Between my own insecurities about looking like “one of those nerds” (which I am, but I am other things too) and the knowledge that the fandom isn’t always a comfortable place to be for everyone, I do sometimes hesitate to recommend Tolkien. As I am sure many other autistic and/or neurodivergent folk will know, balancing between sharing your love for a subject with people and info-dumping on them so hard they end up too dazed to take the recommendation is tricky! I love the films, radio plays, audiobooks, and print books equally and for different reasons, and I enjoy sharing that love with people along whatever lines they want to work, especially if someone finds a way to access Tolkien that they didn’t know about – I love it when people realise they can access Tolkien, having thought they couldn’t before. If someone has only seen the films, I think that’s great, and there’s loads to talk about there. I want to suggest the books in those conversations, purely for a different and slightly expanded take on the same material, but I’m always wary because of the slightly gatekeeper-ish nature of that suggestion in other contexts.

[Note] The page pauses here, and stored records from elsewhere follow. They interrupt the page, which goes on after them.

-- ==== Sys2Proof/Machine/Core.lean ====
section
/-! DEFINITION. The machine as the host's interface takes it. -/

def Sys2Proof.core : Host.Core :=
  { State := Sys2Proof.Machine.State
    Fault := Sys2Proof.Machine.Fault
    Refusal := Sys2Proof.Machine.Refusal
    step := Sys2Proof.Machine.step
    reset := Sys2Proof.Machine.State.reset }
end

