/-- R81: each op code selects its operation, and the decoder is total on the 3-bit field. -/
def Obligations.OpCodeSelectsOperation : Prop :=
  ∀ q : Request,
    (q.op = 0b000 → decodeRequest q = .validate q.v) ∧
    (q.op = 0b001 → decodeRequest q = .encode q.cfgIn) ∧
    (q.op = 0b010 → decodeRequest q = .apply q.cfgIn) ∧
    (q.op = 0b011 → decodeRequest q = .receive) ∧
    (q.op = 0b100 → decodeRequest q = .send q.cfgIn q.payload) ∧
    (q.op = 0b101 → decodeRequest q = .illegal101) ∧
    (q.op = 0b110 → decodeRequest q = .illegal11x 0) ∧
    (q.op = 0b111 → decodeRequest q = .illegal11x 1) ∧
    (decodeRequest q).opCode = q.op

/-- The byte decoder refuses by name, and only an image that is too short or has bits outside the fields (log 5). -/
def Obligations.DecoderRefusesByName : Prop :=
  ∀ bs : List Byte,
    (decode bs = .error .truncated ↔ bs.length < 12) ∧
    (decode bs = .error .padding ↔ ∃ b : Byte, bs[11]? = some b ∧ 64 ≤ b.toNat)

/-- R84 to R88: the eleven bytes of the command frame, each as a number, so that every field's place and the zero of the
reserved bits are said. -/
def Obligations.CommandFrameBytes : Prop :=
  ∀ e : EncodeFields,
    (commandFrame e).toList.map BitVec.toNat =
      [0xC0, 0x00, 0x08, e.ownAddress.toNat / 256, e.ownAddress.toNat % 256,
       32 * e.baudRate.toNat + e.airDataRate.toNat,
       64 * e.subpacketSize.toNat + 32 * e.rssiAmbientNoiseFlag.toNat + e.transmittingPower.toNat,
       e.ownChannel.toNat,
       128 * e.rssiByteFlag.toNat + 64 * e.transmissionMethodType.toNat + 16 * e.lbtFlag.toNat + e.worCycle.toNat,
       e.encryptionKey.toNat / 256, e.encryptionKey.toNat % 256]

/-- R90: `Encode` has a value for every whole configuration; what it reads of each field is that field's own value; it does
not read the target fields; and configurations with equal frames agree in every other field. -/
def Obligations.EncodeIsTotalAndInjective : Prop :=
  (∀ c : ConfigurationRecord, c.encodeWritten = true → (encodeFields c).isSome = true) ∧
  (∀ (c : ConfigurationRecord) (e : EncodeFields), encodeFields c = some e →
    c.ownAddress = some e.ownAddress ∧ c.baudRate = some e.baudRate ∧ c.airDataRate = some e.airDataRate ∧
    c.subpacketSize = some e.subpacketSize ∧ c.rssiAmbientNoiseFlag = some e.rssiAmbientNoiseFlag ∧
    c.transmittingPower = some e.transmittingPower ∧ c.ownChannel = some e.ownChannel ∧
    c.rssiByteFlag = some e.rssiByteFlag ∧ c.transmissionMethodType = some e.transmissionMethodType ∧
    c.lbtFlag = some e.lbtFlag ∧ c.worCycle = some e.worCycle ∧ c.encryptionKey = some e.encryptionKey) ∧
  (∀ (c : ConfigurationRecord) (a : Option Word16) (ch : Option Byte),
    encodeFields { c with targetAddress := a, targetChannel := ch } = encodeFields c) ∧
  (∀ e e' : EncodeFields, commandFrame e = commandFrame e' → e = e') ∧
  ∀ (c c' : ConfigurationRecord) (e e' : EncodeFields),
    encodeFields c = some e → encodeFields c' = some e' → commandFrame e = commandFrame e' →
    { c' with targetAddress := c.targetAddress, targetChannel := c.targetChannel } = c

/-- R89: a 16-bit value is split high byte first, without loss. -/
def Obligations.HighLowSplitIsLossless : Prop :=
  ∀ v : Word16,
    hiByte v = v.extractLsb 15 8 ∧ loByte v = v.extractLsb 7 0 ∧
    ((hiByte v).setWidth 16 <<< 8) ||| (loByte v).setWidth 16 = v

/-- R93. -/
def Obligations.MaxPayTable : Prop :=
  maxPayOf 0 = 200 ∧ maxPayOf 1 = 128 ∧ maxPayOf 2 = 64 ∧ maxPayOf 3 = 32 ∧ ∀ code, 3 < code → maxPayOf code = 200

/-- R95. -/
def Obligations.RssiDecode : Prop :=
  ∀ b : Byte,
    (rssiOf b).toInt = (b.toNat : Int) - 256 ∧ rssiOf b = 0xFF00 ||| b.setWidth 16 ∧
    -256 ≤ (rssiOf b).toInt ∧ (rssiOf b).toInt ≤ -1

/-- R39: the image a command frame writes covers the addresses 00h to 07h in order, with the fields' bytes. -/
def Obligations.RegisterImageOfFrame : Prop :=
  ∀ e : EncodeFields,
    registerImage (commandFrame e) =
      [(0, hiByte e.ownAddress), (1, loByte e.ownAddress), (2, reg2 e), (3, reg3 e), (4, e.ownChannel), (5, reg5 e),
       (6, hiByte e.encryptionKey), (7, loByte e.encryptionKey)]

/-! ## The operations: acceptance and completion -/

/-- R110: VALIDATE completes in the step that accepts it (R113, decision D30); `chan_ok`, `ok`, `err` and `seq` are
written. That `cfg` stays as it was is the model's reading of R24 (log 12, DEDUCED, unsafe), and `fresh` is the model's own
record (log 8). -/
def Obligations.ValidateResult : Prop :=
  ∀ (s : State) (r : Sequencer) (v : Byte),
    s.seqs[s.cur]? = some r → r.seq = .idle →
    exec (.validate v) s =
      .next (s.put s.cur
        { r with chanOk := some (decide (v.toNat ≤ 30)), ok := some true, err := some .none, seq := .idle,
                 fresh := [.ok, .chanOk] } s.port)

/-- R111: ENCODE completes in the step that accepts it (R113, decision D30) with the command frame of its configuration,
whatever own_channel is; a field left out that it reads is the model fault ReadUnwritten (R38, R98). That `cfg` is loaded is
R24's and log 12's, and `fresh` is the model's own record (log 8). -/
def Obligations.EncodeResult : Prop :=
  ∀ (s : State) (r : Sequencer) (cfg : ConfigurationRecord),
    s.seqs[s.cur]? = some r → r.seq = .idle →
    (∀ e, encodeFields cfg = some e →
      exec (.encode cfg) s =
        .next (s.put s.cur
          { r with cfg := cfg, cmd := some (commandFrame e), ok := some true, err := some .none, seq := .idle,
                   fresh := [.ok, .cmd] } s.port)) ∧
    (cfg.encodeWritten = false → exec (.encode cfg) s = .fault .readUnwritten)
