-- ==== Sys2Proof/Laws/Resume.lean ====
section
/-! SUPPORT. Everything a step of a running operation can do, once for each operation, and everything the step that
accepts a request can do. Frames and invariants are read off these. -/

namespace Sys2Proof.Machine

/-- The port without sequencer `k`'s lock, as `raise` leaves it. -/
abbrev unlockedBy (k : Nat) (p : Port) : Port :=
  { p with lockOwner := if p.lockOwner = some (.sequencer k) then none else p.lockOwner }

/-- What a step of a running APPLY leaves in its registers and in the port. -/
theorem applyResume_next {k : Nat} {c : LockChoice} {q : ApplyPoint} {r : Sequencer} {s t : State}
    (h : applyResume k c q r s = .next t) :
    ∃ r' p', t = s.put k r' p' ∧
      ((∃ x x', q = .a2 x ∧ txStep (.sequencer k) c (r.cmd.map Vector.toList) x s.port = .ok (.goto x', p') ∧
          r' = r.restAt (.apply (.a2 x'))) ∨
       (∃ x, q = .a2 x ∧ txStep (.sequencer k) c (r.cmd.map Vector.toList) x s.port = .ok (.sent, p') ∧
          r' = r.restAt (.apply .a2Release)) ∨
       (∃ x p1, q = .a2 x ∧ txStep (.sequencer k) c (r.cmd.map Vector.toList) x s.port = .ok (.timeout, p1) ∧
          p' = unlockedBy k p1 ∧ r' = r.finish false .channelBusy) ∨
       (q = .a2Release ∧ s.port.lockOwner = some (.sequencer k) ∧ p' = { s.port with lockOwner := none } ∧
          r' = { r with respCnt := some 0, fresh := .respCnt :: r.fresh }.restAt (.apply .a3Delay)) ∨
       (q = .a3Delay ∧ p' = s.port ∧ r' = r.restAt (.apply (.a4 .first))) ∨
       (∃ b b', q = .a4 b ∧ burstStep s.params.granularity (.sequencer k) c b s.port = .ok (.goto b', p') ∧
          r' = r.restAt (.apply (.a4 b'))) ∨
       (∃ b v b' n, q = .a4 b ∧ burstStep s.params.granularity (.sequencer k) c b s.port = .ok (.byte v b', p') ∧
          r.respCnt = some n ∧ r' = { r with respCnt := some (satSucc n) }.restAt (.apply (.a4 b'))) ∨
       (∃ b n, q = .a4 b ∧ burstStep s.params.granularity (.sequencer k) c b s.port = .ok (.done, p') ∧
          r.respCnt = some n ∧ n.toNat = cmdLen ∧ r' = r.finish true .none) ∨
       (∃ b n p1, q = .a4 b ∧ burstStep s.params.granularity (.sequencer k) c b s.port = .ok (.done, p1) ∧
          r.respCnt = some n ∧ n.toNat ≠ cmdLen ∧ p' = unlockedBy k p1 ∧ r' = r.finish false .echoMismatch) ∨
       (∃ b p1, q = .a4 b ∧ burstStep s.params.granularity (.sequencer k) c b s.port = .ok (.timeout, p1) ∧
          p' = unlockedBy k p1 ∧ r' = r.finish false .channelBusy)) := by
  cases q with
  | a2 x =>
    simp only [applyResume] at h
    split at h <;> rename_i e
    · cases h
    · cases h; exact ⟨_, _, rfl, .inl ⟨x, _, rfl, e, rfl⟩⟩
    · cases h; exact ⟨_, _, rfl, .inr (.inl ⟨x, rfl, e, rfl⟩)⟩
    · rw [raise_eq] at h; cases h; exact ⟨_, _, rfl, .inr (.inr (.inl ⟨x, _, rfl, e, rfl, rfl⟩))⟩
  | a2Release =>
    simp only [applyResume] at h
    split at h <;> rename_i e
    · cases h
    · obtain ⟨ho, rfl⟩ := release_ok e
      cases h
      exact ⟨_, _, rfl, .inr (.inr (.inr (.inl ⟨rfl, ho, rfl, rfl⟩)))⟩
  | a3Delay => cases h; exact ⟨_, _, rfl, .inr (.inr (.inr (.inr (.inl ⟨rfl, rfl, rfl⟩))))⟩
  | a4 b =>
    simp only [applyResume] at h
    split at h <;> rename_i e
    · cases h
    · cases h; exact ⟨_, _, rfl, .inr (.inr (.inr (.inr (.inr (.inl ⟨b, _, rfl, e, rfl⟩)))))⟩
    · obtain ⟨n, hn, h⟩ := readWritten_next h
      cases h
      exact ⟨_, _, rfl, .inr (.inr (.inr (.inr (.inr (.inr (.inl ⟨b, _, _, _, rfl, e, hn, rfl⟩))))))⟩
    · obtain ⟨n, hn, h⟩ := readWritten_next h
      split at h <;> rename_i hc
      · cases h
        exact ⟨_, _, rfl, .inr (.inr (.inr (.inr (.inr (.inr (.inr (.inl ⟨b, _, rfl, e, hn, hc, rfl⟩)))))))⟩
      · rw [raise_eq] at h; cases h
        exact ⟨_, _, rfl,
          .inr (.inr (.inr (.inr (.inr (.inr (.inr (.inr (.inl ⟨b, _, _, rfl, e, hn, hc, rfl, rfl⟩))))))))⟩
    · rw [raise_eq] at h; cases h
      exact ⟨_, _, rfl, .inr (.inr (.inr (.inr (.inr (.inr (.inr (.inr (.inr ⟨b, _, rfl, e, rfl, rfl⟩))))))))⟩

/-- What `on_byte` of X2 leaves (R143). -/
theorem receiveByte_next {k : Nat} {b : Byte} {nxt : Burst} {r : Sequencer} {p : Port} {s t : State}
    (h : receiveByte k b nxt r p s = .next t) :
    ∃ n r' p', r.accLen = some n ∧ t = s.put k r' p' ∧
      ((200 ≤ n.toNat ∧ p.lockOwner = some (.sequencer k) ∧ p' = p ∧
          r' = { r with accLen := some (n + 1), rxState := .overflow }.restAt (.receive .x2Overflow)) ∨
       (200 ≤ n.toNat ∧ p.lockOwner ≠ some (.sequencer k) ∧ p' = p ∧
          r' = { r with accLen := some (n + 1), rxState := .overflow }.finish false .frameTooLarge) ∨
       (∃ (hn : n.toNat < 200) (buf : Vector Byte 200), r.rxBuf = some buf ∧ p' = p ∧
          r' = { r with accLen := some (n + 1), rxBuf := some (buf.set n.toNat b hn) }.restAt (.receive (.x2 nxt)))) := by
  obtain ⟨n, hn, h⟩ := readWritten_next h
  split at h <;> rename_i hlt <;> simp only [rxMax] at hlt
  · split at h <;> rename_i ho
    · cases h
      exact ⟨n, _, _, hn, rfl, .inl ⟨by omega, ho, rfl, rfl⟩⟩
    · rw [raise_eq] at h; cases h
      exact ⟨n, _, _, hn, rfl, .inr (.inl ⟨by omega, ho, by simp [ho], rfl⟩)⟩
  · obtain ⟨buf, hb, h⟩ := readWritten_next h
    cases h
    exact ⟨n, _, _, hn, rfl, .inr (.inr ⟨by omega, buf, hb, rfl, rfl⟩)⟩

For all that, though, I would ultimately recommend him to anyone who was even tangentially interested in fantasy, who enjoyed the films, who enjoys a good radio play, or enjoys authors who riff off and invent mythology. I like to think of the fandom as a huge expanse of land with many different routes in and many places to set up camp once you’re in there. There is room for all, and new spots popping up all the time (I think those who come by way of Amazon will end up with a decent-sized pitch!) – it’s all the fandom, it’s all based on the same stuff, and in the end, the more the merrier.